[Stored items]

****************

-- ==== Sys2Proof/Machine/Image.lean ====
section
/-! DEFINITION. The layout image (chapter 02): its container, the sections and their records, verification (R47) and
the fields that the image gives the register map. -/

namespace Sys2Proof.Machine

/-- The first section of a TYPE and INST (R34). -/
def Image.sec (im : Image) (ty inst : Nat) : Option Bytes :=
  (im.secs.find? fun x => x.ty = ty ∧ x.inst = inst).map (·.data)

/-- A chip-scoped section's bytes, empty when absent. -/
def Image.chip (im : Image) (ty : Nat) : Bytes := (im.sec ty 0xFFFF).getD []

/-- The records of every section of a TYPE, each with its section's INST. -/
def Image.recs (im : Image) (ty n : Nat) : List (Nat × Bytes) :=
  (im.secs.filter fun x => x.ty = ty).flatMap fun x => (records n 2048 x.data).map fun r => (x.inst, r)

/-- PORT record of a port (R37). -/
def Image.port (im : Image) (p : Nat) : Option Bytes :=
  ((im.recs 1 8).find? fun r => byteAt r.2 0 = p).map (·.2)

/-- LANE record of a lane cell (R40). -/
def Image.lane (im : Image) (c : Nat) : Option Bytes :=
  ((im.recs 2 8).find? fun r => r.1 = c / 4 ∧ byteAt r.2 0 = c % 4).map (·.2)

/-- CAL record of a port (R43). -/
def Image.cal (im : Image) (p : Nat) : Option Bytes :=
  ((im.recs 4 264).find? fun r => byteAt r.2 0 = p).map (·.2)

/-- The entries of a CAL record (R43). -/
def calEntries (r : Bytes) : List Nat := (List.range (byteAt r 1)).map fun e => leAt r (8 + 4 * e) 4

/-- One tunnel template (R41) with its home base, if it has one (R98). -/
structure Tmpl where
  kind : Nat
  cls : Nat
  port : Nat
  index : Nat
  floor : Nat
  ceil : Nat
  burst : Nat
  cir : Nat
  pir : Nat
  cbs : Nat
  pbs : Nat
  caware : Nat
deriving DecidableEq, Repr

/-- A TUNT record's fields (R41); class 0xFF takes the CLASS section's default (R42). -/
def tmplOf (im : Image) (r : Bytes) : Tmpl :=
  { kind := byteAt r 0
    cls := if byteAt r 1 = 0xFF then byteAt (im.chip 0x10) (byteAt r 0) else byteAt r 1
    port := byteAt r 2, index := byteAt r 3, floor := leAt r 4 2, ceil := leAt r 6 2, burst := leAt r 8 4
    cir := leAt r 12 2, pir := leAt r 14 2, cbs := leAt r 16 4, pbs := leAt r 20 4, caware := byteAt r 24 }

/-- Whether key (p, k, i) comes before (q, l, j) in canonical order (R93). -/
def keyLt (a b : Nat × Nat × Nat) : Bool :=
  a.1 < b.1 || (a.1 = b.1 && (a.2.1 < b.2.1 || (a.2.1 = b.2.1 && a.2.2 < b.2.2)))

/-- Insert by a key in canonical order. -/
def insertKey {α : Type} (key : α → Nat × Nat × Nat) (x : α) : List α → List α
  | [] => [x]
  | y :: t => if keyLt (key x) (key y) then x :: y :: t else y :: insertKey key x t

/-- Sort by canonical key (R93). -/
def sortKey {α : Type} (key : α → Nat × Nat × Nat) (l : List α) : List α := l.foldr (insertKey key) []

/-- The templates of an image in canonical order (R93, R98). -/
def Image.templates (im : Image) : List Tmpl :=
  sortKey (fun t => (t.port, t.kind, t.index)) ((im.recs 3 32).map fun r => tmplOf im r.2)

/-- Give home blocks in canonical order from TUN2 on: 2 numbers, or 32 for a cascade template; none once a block
would pass the variant's highest tunnel (R98). -/
def homesFrom (limit : Nat) : Nat → List Tmpl → List (Tmpl × Option Nat)
  | _, [] => []
  | base, t :: rest =>
    let n := if t.kind = 6 then 32 else 2
    if base + n ≤ limit then (t, some base) :: homesFrom limit (base + n) rest
    else (t, none) :: rest.map fun u => (u, none)

/-- Every template with its home block (R98). -/
def homes (s : State) : List (Tmpl × Option Nat) :=
  match s.ld.image with
  | none => []
  | some im => homesFrom (tunCount (variant s)) 2 (im.templates.filter fun t => t.kind ≠ 5)

/-! ### Port kinds and rates -/

/-- KIND of a port (R14, R37). -/
def portKind (p : Nat) : Nat := if p < 2 then 1 else if p < 8 then 2 else if p < 12 then 3 else 4

/-- Longest unit in bytes and payload rate in Mb/s of every mode that a port record allows, for R31 at load (R190). MAXRATE gives PCIe's
rate; Max_Payload_Size is taken as 512 bytes (R315). A branch port in alt mode hands its stream to a pipe, and with pin assignment D carries
USB 3.2 Gen 2x1 beside it. Which mode a partner will bring is not known at load, so each has to hold (DEDUCED, log entry 42). -/
def unitsAndRates (r : Bytes) : List (Nat × Nat) :=
  let m := byteAt r 2
  let w := byteAt r 3
  let when (b : Bool) (l : List (Nat × Nat)) : List (Nat × Nat) := if b then l else []
  match byteAt r 1 with
  | 1 => when (bit m 0) [(128, 153600)] ++ when (bit m 1) [(128, 38787)]
  | 2 => when (bit m 0) [(128, 153600)] ++ when (bit m 1) [(128, 38787)] ++ when (bit m 2) [(128, 307200), (1040, 9696)] ++
      when (bit m 3) [(1040, 19393)]
  | 3 => [(128, 307200)]
  | _ => match m with
    | 1 => [(532, w * (match byteAt r 4 with | 1 => 2000 | 2 => 4000 | 3 => 7877 | 4 => 15754 | _ => 31508))]
    | 2 => [(1522, 25000)]
    | 3 => [(1522, 10000)]
    | 4 => [(1522, 10000)]
    | 5 => [(1040, 9696)]
    | _ => [(128, 307200)]

/-- A port's byte time in 1/16 ps at a payload rate in Mb/s, rounded up (R190). -/
def byteTime (mbps : Nat) : Nat := ceilDiv (128 * 1000000) mbps

/-- A unit's transmit time in ns (R189). -/
def txTime (b ovh bt : Nat) : Nat := ceilDiv (ceilDiv ((b + ovh) * bt) 16) 1000

/-- A window open to C0 or C1 admits a lower class (R31). -/
def mixedWindow (e : Nat) : Bool := (bit e 27 && (bit e 28 || bit e 29 || bit e 30)) || (bit e 28 && (bit e 29 || bit e 30))

/-- R31 for a list of calendar entries on a port whose longest unit, overhead and byte time are given. -/
def calR31 (unit ovh bt : Nat) (es : List Nat) : Bool := txTime unit ovh bt ≤ 160 || es.all fun e => !mixedWindow e

/-- The start of a raster entry in 1/256 line (R185). -/
def calStart (e : Nat) : Nat := bits e 20 8 * 256 + bits e 7 0

/-- Strictly rising. -/
def rising : List Nat → Bool
  | a :: b :: t => a < b && rising (b :: t)
  | _ => true

/-- The rules of R186 for a raster calendar, but for R31. -/
def rasterOk (es : List Nat) : Bool :=
  (es.headD 0 % 2 ^ 21 = 0) && rising (es.map calStart) &&
  (es.dropLast.all fun e => !bit e 26) &&
  (es.all fun e => bits e 25 21 = 0 && (if bit e 26 then bits e 31 27 = 0 && calStart e ≠ 0 else bit e 31))

/-- The rules of R198 for a time-mode calendar, but for R31. -/
def timeOk (es : List Nat) : Bool := es.all fun e => bits e 26 24 = 0 && bits e 23 0 ≠ 0 && bit e 31

/-- A port of a grove has a personality: it is not absorbed and not unused (R16, R37). -/
def hasPersonality (r : Bytes) : Bool := byteAt r 1 ≠ 0 && byteAt r 2 ≠ 0

/-- A port that the running image gives a personality (R16). -/
def configured (s : State) (p : Nat) : Bool := match portRecord s p with | some r => hasPersonality r | none => false

/-! ### Content rules (step 10 of R47) -/

/-- Classes that a kind may take (R42); 7 is inherit. -/
def classAllowed (kind cls : Nat) : Bool :=
  match kind with
  | 0 => cls = 0
  | 1 => cls = 1 || cls = 2 || cls = 3
  | 2 => cls = 2 || cls = 3
  | 3 => cls = 1 || cls = 2 || cls = 3
  | 4 => cls = 0 || cls = 1
  | 5 => cls = 4
  | 6 => cls = 7
  | _ => false

/-- A PORT record's values (R37, R38). -/
def portRecOk (r : Bytes) : Bool :=
  let p := byteAt r 0
  let k := byteAt r 1
  let m := byteAt r 2
  let w := byteAt r 3
  let x := byteAt r 4
  let f := byteAt r 5
  byteAt r 6 = 0 && byteAt r 7 = 0 && f < 4 && (f < 2 || k = 1) && (k = 0 || k = portKind p) &&
  (match k with
   | 0 => m = 0 && w = 0 && x = 0
   | 1 => m < 8 && (bit m 0 || bit m 1) && (!bit m 2 || (bit m 0 && !bit m 1)) && w = 0 && x = 0
   | 2 => m < 16 && m ≠ 0 && w = 0 && x = 0
   | 3 => (m = 1 || m = 2) && w = 0 && 1 ≤ x && x ≤ 6
   | _ => if m = 0 then w = 0 && x = 0
          else m ≤ 6 && (w = 1 || w = 2 || w = 4) && (m ≠ 6 || w = 2) &&
            (if m = 1 then 1 ≤ x && x ≤ 5 else if m = 6 then 1 ≤ x && x ≤ 6 else x = 0))
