-- ==== Sys2Proof/Machine/Tunnel.lean ====
section
/-! DEFINITION. Attach and structural events and the settle timer (R22 to R24), the life of a tunnel entry
(R105 to R107, R116, R117, R119), the management tunnels (R100) and the writes of the tunnel table (R123). -/

namespace Sys2Proof.Machine

/-- Tunnel states by name (R105). -/
def stFREE : Nat := 0
def stADMIT : Nat := 1
def stACTIVE : Nat := 2
def stTEARING : Nat := 3
def stQUAR : Nat := 4
def stREFUSED : Nat := 5

/-- A tunnel is established. -/
def tunActive (s : State) (n : Nat) : Bool := s.rd (TT_STATE_STATE n) = stACTIVE

/-! ### The settle timer -/

/-- Cancel a solve between its sample and its swap (R117). -/
def cancelSolve (s : State) : State :=
  if s.sv.sample.isNone && s.sv.commit.isNone then s
  else
    let t := match s.sv.commit with
      | none => s
      | some c =>
        let u := forAll c.prev (fun e st =>
          if st.rd (TT_STATE_STATE e.1) = stADMIT ∨ st.rd (TT_STATE_STATE e.1) = stREFUSED then
            (st.wr (TT_STATE_STATE e.1) e.2.1).wr (TT_STATE_GEN e.1) e.2.2
          else st) s
        { u with sv := { u.sv with lastRefused := c.prevRefused } }
    let t := { t with sv := { t.sv with sample := none, commit := none }, sc := { t.sc with changing := t.sc.held, sampled := none } }
    raise 16 19 (t.wrs [(PST_SOLVE_BUSY, 0), (PST_SOLVE_ARMED, 0), (PST_SOLVE_CANCEL, 1), (FAB_STATUS_MAPPEND, 0)])

/-- A solve that still runs is abandoned before its commit (the races of chapter 04, R396). -/
def dropSolve (s : State) : State :=
  if s.sv.sample.isSome && s.sv.commit.isNone then
    { (s.wr PST_SOLVE_BUSY 0) with sv := { s.sv with sample := none }, sc := { s.sc with changing := s.sc.held, sampled := none } } else s

/-! ### The balls that AON keeps (R438, R439, R512) -/

/-- The function that PINS gives a configurable ball, by its index of R512. -/
def pinFn (s : State) (i : Nat) : Nat := s.bt.pinFns.getD i 0

/-- P46 has stopped: VIO_M is out of its range (R524). -/
def p46Stopped (s : State) : Bool := s.pw.outside.contains 6

/-- The function that PINS gives an EVT pin: 0 its own, under TIM_EVCTL (R374, R512). -/
def evtFn (s : State) (e : Nat) : Nat := pinFn s (15 + e)

/-- The EVT pin to which PINS gives a function. -/
def evtOf (s : State) (f : Nat) : Option Nat := (List.range 8).find? fun e => evtFn s e = f

/-- What the indicator shows (R439): 0 off, 1 steady, 2 dimmed to 25 %, 3 100 ms in every 2 s, 4 100 ms in every 200 ms. -/
def indicator (s : State) : Nat :=
  if s.rd PST_PSSTAT_PHASE = 1 ∨ s.rd PST_PSSTAT_PHASE = 3 then 4
  else match s.rd PST_PSSTAT_STATE with | 0 => 1 | 1 => 1 | 2 => 2 | 3 => 3 | _ => 0

/-- AON drives the indicator's pin, where PINS gives one (R439). -/
def showIndicator (s : State) : State :=
  match evtOf s 0x40 with
  | some e => s.emit (.note "indicator" [e, indicator s])
  | none => s

/-! ### Power states: what attaches and wakes end (R430 to R436) -/

/-- Replace the power-state request's own state. -/
def State.setPs (s : State) (x : PsReq) : State := { s with ps := x }

/-- A port that Doze took down trains again. -/
def trainAgain (p : Nat) (s : State) : State :=
  { s with fb := { s.fb with eg := mput {} s.fb.eg p { (mget {} s.fb.eg p) with waiting := true } } }

/-- The timer of a PAUSED notice held while the hub was in Doze (R430). -/
def shiftPaused (d : Nat) (s : State) : State :=
  let x := mget {} s.pp d
  let y : PipeSt := { x with liveAt := x.liveAt + (s.clock - s.ps.dozeAt) }
  { s with pp := mput {} s.pp d y }

/-- Forced hold frames of Doze end, and what Doze took down trains again (R430; DEDUCED, log entry 14). -/
def leaveDoze (s : State) : State :=
  let t := forAll (List.range (pipeCount (variant s))) (fun d u => shiftPaused d (if u.on (PIPE_ROUTE_VALID d) then u.wr (PIPE_CTL_FHOLD d) 0 else u)) s
  (forAll t.ps.downed trainAgain t).setPs { t.ps with downed := [] }

/-- The hub goes back to Active from Drowse or Doze at once (R432, R436). -/
def toActive (s : State) : State :=
  let st := s.rd PST_PSSTAT_STATE
  if st = 0 ∨ 3 ≤ st then s
  else
    let t := showIndicator (raise 16 0 (s.wrs [(PST_PSSTAT_STATE, 0), (PST_PSCTL_GO, 0)]))
    if st = 2 then leaveDoze t else t

/-- A participant has accepted the request that is being asked or committed, and holds off new work of its own until it ends (R433). -/
def holdsOff (s : State) (w : Nat) : Bool :=
  s.rd PST_PSSTAT_PHASE = 2 || (s.rd PST_PSSTAT_PHASE = 1 && !s.ps.waiting.contains w)

/-- A power-state request ends in a refusal (R433). -/
def psRefuse (who reason : Nat) (s : State) : State :=
  showIndicator (raise 16 1 ((s.wrs [(PST_PSSTAT_WHO, who), (PST_PSSTAT_REASON, reason), (PST_PSSTAT_PHASE, 0), (PST_PSCTL_GO, 0)]).setPs
    { downed := s.ps.downed, gated := s.ps.gated, dozeAt := s.ps.dozeAt }))

/-- In Drowse or Doze an attach or detach event returns the hub to Active (R436), but for one of a shutdown itself. -/
def attachWakes (s : State) : State := if s.rd PST_PSSTAT_PHASE = 0 then toActive s else s

/-- The running timer is due in this very cycle. -/
def settleDue (s : State) : Bool := s.on SYS_SETTLE_RUN && s.sv.deadline ≤ s.clock

/-- An attach or detach event in the cycle of the timer's expiry counts as before it (R24): an expiry still to come in this cycle is
void, and one that has been taken in it is taken back before its solve has run. -/
def settleTie (s : State) : State :=
  if settleDue s then { s with sv := { s.sv with tied := true } }
  else if s.sv.expired = some s.clock ∧ s.sv.commit.isNone then
    { (s.wr PST_SOLVE_BUSY 0) with sv := { s.sv with sample := none, expired := none }, sc := { s.sc with changing := s.sc.held, sampled := none } }
  else s

/-- Start the settle timer at 200 ms. -/
def startSettle (s : State) : State :=
  let t := s.wrs [(SYS_SETTLE_PEND, 1), (SYS_SETTLE_RUN, 1), (SYS_GUARD_SETTLED, 0)]
  { t with sv := { t.sv with deadline := t.clock + ms 200 } }

/-- An attach or detach event restarts the timer and cancels a pending solve (R22, R117). Before an image is
configured the timer has not started (R53; DEDUCED, log entry 9). -/
def attachEvent (s : State) : State :=
  let t := attachWakes s
  if t.on CFG_STATUS_LOADED then startSettle (cancelSolve (settleTie t)) else t

/-- Any other structural event starts the timer only if it is idle (R23). -/
def structuralEvent (s : State) : State :=
  if !s.on CFG_STATUS_LOADED then s
  else if s.on SYS_SETTLE_RUN then s.wr SYS_SETTLE_PEND 1 else startSettle s

/-- A partner is attached to a port (or replaces the one there). -/
def attachPartner (p : Nat) (q : Partner) (s : State) : State :=
  attachEvent { s with sv := { s.sv with att := mins s.sv.att p q } }

/-- A port's partner is gone. -/
def detachPartner (p : Nat) (s : State) : State :=
  attachEvent { s with sv := { s.sv with att := mdel s.sv.att p } }

/-! ### Entries -/

/-- A child pair's floor and ceiling, downstream then upstream, in units of the parent's reference rates (R243). -/
def childLimits (q : Partner) (c : ChildPair) (refD refU : Nat) : (Nat × Nat) × (Nat × Nat) :=
  let conv (f e link ref : Nat) : Nat × Nat :=
    let x := ceilDiv (f * link) ref
    (x, min 1024 (max x (if ref = 0 then 0 else e * link / ref)))
  (conv c.floorD c.ceilD q.txMbps refD, conv c.floorU c.ceilU q.rxMbps refU)

/-- The reference rates of a crown port in Mb/s: downstream and upstream (R109). -/
def refRates (att : NMap Partner) (c : Nat) : Nat × Nat :=
  match mfind att c with
  | none => (0, 0)
  | some q => (q.rxMbps, q.txMbps)

/-- The template that bounds an entry: a display pair's upstream tunnel has floor 1 and ceiling 4 (R111), a cascade
child's tunnels take floor, ceiling and class from the child's report (R99), every other entry its TUNT record. -/
def entryTmpl (s : State) (n : Nat) : Option Tmpl :=
  let p := s.rd (TT_REQ_PORT n)
  let k := s.rd (TT_REQ_KIND n)
  let i := s.rd (TT_REQ_INDEX n)
  let up := s.on (TT_STATE_DIR n)
  match (homes s).find? fun e => e.1.port = p && e.1.kind = k && (e.1.index = i || k = 6) with
  | none => none
  | some (t, _) =>
    if k = 0 ∧ up then some { t with floor := 1, ceil := 4 }
    else if k = 6 then
      let crown := s.rd (if up then TT_ENDP_OUTPORT n else TT_ENDP_INPORT n)
      let ref := refRates s.sv.att crown
      if n < s.rd (TT_REQ_HOME n) + 2 then none
      else match mfind s.sv.att p with
      | none => some t
      | some q => match q.children.find? fun c => c.k = i with
        | none => some t
        | some c =>
          let l := childLimits q c ref.1 ref.2
          some { t with floor := if up then l.2.1 else l.1.1, ceil := if up then l.2.2 else l.1.2 }
    else some t

/-- Return an entry's parameters to its template's values (R123). -/
def applyTemplate (n : Nat) (s : State) : State :=
  match entryTmpl s n with
  | none => s
  | some t => s.wrs [(TT_LIMIT_CEIL n, t.ceil), (TT_LIMIT_FLOOR n, t.floor), (TT_SHAPE_BURST n, t.burst),
      (TT_METER_CAWARE n, t.caware), (TT_METER_PIR n, t.pir), (TT_METER_CIR n, t.cir), (TT_CBS_CBS n, t.cbs), (TT_PBS_PBS n, t.pbs)]

/-- The entry and the other tunnel of its pair (R107). -/
def pairOf (s : State) (n : Nat) : List Nat := if n < 2 then [n] else [n, s.rd (TT_STATE_PEER n)]

/-- Tear a pair down: ACTIVE goes to TEARING with its cause, parameters return to their template (R106, R107, R123). -/
def teardown (n cause : Nat) (s : State) : State :=
  forAll (pairOf s n) (fun m t =>
    if t.rd (TT_STATE_STATE m) = stACTIVE then
      applyTemplate m ((t.wr (TT_STATE_STATE m) stTEARING).wr (TT_STATE_CAUSE m) cause)
    else t) s

/-- The tunnels that have a port as an endpoint. -/
def tunnelsOf (s : State) (p : Nat) : List Nat :=
  (List.range 256).filter fun n => s.rd (TT_STATE_STATE n) ≠ stFREE &&
    (s.rd (TT_ENDP_INPORT n) = p || s.rd (TT_ENDP_OUTPORT n) = p)

/-- The entries that name a port as an endpoint, whatever their state (R119). -/
def entriesOf (s : State) (p : Nat) : List Nat :=
  (List.range 256).filter fun n => s.rd (TT_ENDP_INPORT n) = p || s.rd (TT_ENDP_OUTPORT n) = p

/-- A port's partner is gone: every tunnel with an endpoint there is torn down (R106, R108). -/
def dropTunnels (p cause : Nat) (s : State) : State := forAll (tunnelsOf s p) (fun n t => teardown n cause t) s

/-- The fields of an entry that a port reset of either endpoint restores (R119, R120, R123, R124). -/
def tunPortFields (n : Nat) : List Fld :=
  [TT_STATE_MODE n, TT_ALLOT_ACT n, TT_ALLOT_NEXT n, TT_SEQ_INSEQ n, TT_SEQ_OUTSEQ n, TT_SEGIN_COUNT n, TT_SEGOUT_COUNT n]

/-- The logical fabric port of a port (R97). -/
def fabOf (p : Nat) : Nat :=
  if p = 31 then 19
  else 2 * portGrove p + (if portGrove p < 6 then portPlace p else portPlace p / 2)

/-- A management tunnel becomes active at once, its credit counters at 0 (R100, R106, R223). CAUSE keeps the last teardown's (R120). -/
def activateMgmt (n : Nat) (s : State) : State :=
  if s.rd (TT_STATE_STATE n) ≠ stFREE then s
  else (s.wrs [(TT_STATE_STATE n, stACTIVE), (TT_STATE_GEN n, s.rd (TT_STATE_GEN n) + 1), (TT_STATE_KIND n, 5),
    (TT_STATE_CLS n, 4), (TT_ENDP_INPORT n, n), (TT_ENDP_OUTPORT n, 31), (TT_ENDP_INFAB n, fabOf n),
    (TT_ENDP_OUTFAB n, 19), (TT_REQ_PORT n, n), (TT_REQ_KIND n, 5), (TT_SEQ_INSEQ n, 0), (TT_SEQ_OUTSEQ n, 0)]).setCredit n {}

/-- Whether the last solve that took effect refused the entry's request and its partner is still attached (R106). -/
def stillRefused (s : State) (n : Nat) : Bool :=
  s.sv.active.any fun e => e.tun = n && !e.admitted && (mfind s.sv.att e.port).isSome

/-- The flush of a tunnel completes: its pair goes from TEARING to QUAR (R106, R107). -/
def enterQuarantine (n : Nat) (s : State) : State :=
  forAll (pairOf s n) (fun m t => if t.rd (TT_STATE_STATE m) = stTEARING then t.wr (TT_STATE_STATE m) stQUAR else t) s

/-- Quarantine ends for one entry: FREE, or REFUSED; a management tunnel whose link is active again activates
(R100, R106). -/
def leaveQuarantine (m : Nat) (t : State) : State :=
  if t.rd (TT_STATE_STATE m) ≠ stQUAR then t
  else if m < 2 then
    let u := t.wr (TT_STATE_STATE m) stFREE
    if canActive u m && !isDown u m then activateMgmt m u else u
  else t.wr (TT_STATE_STATE m) (if stillRefused t m then stREFUSED else stFREE)

/-- The end of a pair's quarantine; for a pair whose upstream crown port changed it is a structural event (R95). -/
def endQuarantine (n : Nat) (s : State) : State :=
  if s.rd (TT_STATE_STATE n) ≠ stQUAR then s
  else
    let pr := pairOf s n
    let moved := pr.any fun m => s.sv.moved.contains m
    let t := forAll pr leaveQuarantine s
    let u := { t with sv := { t.sv with moved := t.sv.moved.filter fun m => !pr.contains m } }
    if moved then structuralEvent u else u

/-- QUARANTINE_END (R106): 1 ms after an entry entered QUAR. -/
def execQuarantineEnd (n : Tun) (s : State) : Host.Outcome State Fault Refusal := .next (endQuarantine n s)

/-! ### Writes of the tunnel table (R123) -/

/-- Place one field of an entry when its value is in range; otherwise leave it and set TTWRERR (R8, R123). -/
def wrTun (f : Fld) (ok : Bool) (v : Nat) (s : State) : State := if ok then s.wr f v else raise 16 16 s

/-- Whether an entry takes writes: ADMIT or ACTIVE (R123). -/
def entryLive (s : State) (n : Nat) : Bool := s.rd (TT_STATE_STATE n) = stADMIT || s.rd (TT_STATE_STATE n) = stACTIVE

/-- A write to TT_LIMIT_n: CEIL first, then FLOOR against it; a change is a mode change (R23, R123). -/
def wrTtLimit (n v : Nat) (s : State) : State :=
  match entryTmpl s n with
  | none => s
  | some t =>
    if !entryLive s n then s
    else
      let a := wrTun (TT_LIMIT_CEIL n) (bits v 26 16 ≤ t.ceil) (bits v 26 16) s
      let b := wrTun (TT_LIMIT_FLOOR n) (t.floor ≤ bits v 10 0 && bits v 10 0 ≤ a.rd (TT_LIMIT_CEIL n)) (bits v 10 0) a
      if b.rd (TT_LIMIT_CEIL n) ≠ s.rd (TT_LIMIT_CEIL n) ∨ b.rd (TT_LIMIT_FLOOR n) ≠ s.rd (TT_LIMIT_FLOOR n)
      then structuralEvent b else b

/-- A write to another parameter word of an entry (R123). A TT_METER word places CIR first and judges PIR against it (DESIGN CHOICE, log
entry 47); the words of an entry without a template take no write (DESIGN CHOICE, log entry 100). -/
def wrTtParam (n : Nat) (r : TtParam) (v : Nat) (s : State) : State :=
  match entryTmpl s n with
  | none => s
  | some t =>
    if !entryLive s n then s
    else match r with
      | .shape => wrTun (TT_SHAPE_BURST n) (128 ≤ v && v ≤ t.burst) v s
      | .meter =>
        let a := wrTun (TT_METER_CIR n) (bits v 10 0 ≤ t.cir) (bits v 10 0) s
        wrTun (TT_METER_PIR n) (a.rd (TT_METER_CIR n) ≤ bits v 26 16 && bits v 26 16 ≤ t.pir) (bits v 26 16) a
      | .cbs => wrTun (TT_CBS_CBS n) (v ≤ t.cbs) v s
      | .pbs => wrTun (TT_PBS_PBS n) (v ≤ t.pbs) v s

/-- A write to PST_HOSTSEL: bits 0 and 1 are ignored; a change is a mode change (R95, R125). -/
def wrHostsel (v : Nat) (s : State) : State :=
  let new := v % 2 ^ 20 / 4 * 4
  if new = s.rd PST_HOSTSEL_SEL then s
  else ifAllowed 0x20804 PST_HOSTSEL_SEL new (fun t => structuralEvent (t.wr PST_HOSTSEL_SEL new)) s

/-- The upstream crown port of a port's requests (R95): the selected one if it is host-facing and its link is active,
else the other. A request whose own port is a crown port has no bit of HOSTSEL, as bits 0 and 1 are ignored: P0 comes first, then P1 (DESIGN
CHOICE, log entry 120). -/
def upstreamCrown (s : State) (p : Nat) : Option Nat :=
  let ok (c : Nat) : Bool := !isDown s c && (s.rd (CAN_STAT_STATE c) = 4 || s.rd (CAN_STAT_STATE c) = 5)
  let sel := b2n (bit (s.rd PST_HOSTSEL_SEL) p)
  if ok sel then some sel else if ok (1 - sel) then some (1 - sel) else none

/-- PST_REFUSE_n as it reads (R125). -/
def refuseWord (s : State) (k : Nat) : Nat :=
  ((List.range 32).map fun j =>
    let n := 32 * k + j
    b2n (s.rd (TT_STATE_STATE n) = stREFUSED || (s.rd (TT_STATE_STATE n) = stQUAR && s.sv.lastRefused.contains n)) * 2 ^ j).sum

end Sys2Proof.Machine
end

****************

[Brief] Out of the data above, set down the lines from the one with "R123, R124). -/" to the one with "else if m < 2 then", both included, exactly as written and with no additions.

[Final answer]
/-- The fields of an entry that a port reset of either endpoint restores (R119, R120, R123, R124). -/
def tunPortFields (n : Nat) : List Fld :=
  [TT_STATE_MODE n, TT_ALLOT_ACT n, TT_ALLOT_NEXT n, TT_SEQ_INSEQ n, TT_SEQ_OUTSEQ n, TT_SEGIN_COUNT n, TT_SEGOUT_COUNT n]

/-- The logical fabric port of a port (R97). -/
def fabOf (p : Nat) : Nat :=
  if p = 31 then 19
  else 2 * portGrove p + (if portGrove p < 6 then portPlace p else portPlace p / 2)

/-- A management tunnel becomes active at once, its credit counters at 0 (R100, R106, R223). CAUSE keeps the last teardown's (R120). -/
def activateMgmt (n : Nat) (s : State) : State :=
  if s.rd (TT_STATE_STATE n) ≠ stFREE then s
  else (s.wrs [(TT_STATE_STATE n, stACTIVE), (TT_STATE_GEN n, s.rd (TT_STATE_GEN n) + 1), (TT_STATE_KIND n, 5),
    (TT_STATE_CLS n, 4), (TT_ENDP_INPORT n, n), (TT_ENDP_OUTPORT n, 31), (TT_ENDP_INFAB n, fabOf n),
    (TT_ENDP_OUTFAB n, 19), (TT_REQ_PORT n, n), (TT_REQ_KIND n, 5), (TT_SEQ_INSEQ n, 0), (TT_SEQ_OUTSEQ n, 0)]).setCredit n {}

/-- Whether the last solve that took effect refused the entry's request and its partner is still attached (R106). -/
def stillRefused (s : State) (n : Nat) : Bool :=
  s.sv.active.any fun e => e.tun = n && !e.admitted && (mfind s.sv.att e.port).isSome

/-- The flush of a tunnel completes: its pair goes from TEARING to QUAR (R106, R107). -/
def enterQuarantine (n : Nat) (s : State) : State :=
  forAll (pairOf s n) (fun m t => if t.rd (TT_STATE_STATE m) = stTEARING then t.wr (TT_STATE_STATE m) stQUAR else t) s

/-- Quarantine ends for one entry: FREE, or REFUSED; a management tunnel whose link is active again activates
(R100, R106). -/
def leaveQuarantine (m : Nat) (t : State) : State :=
  if t.rd (TT_STATE_STATE m) ≠ stQUAR then t
  else if m < 2 then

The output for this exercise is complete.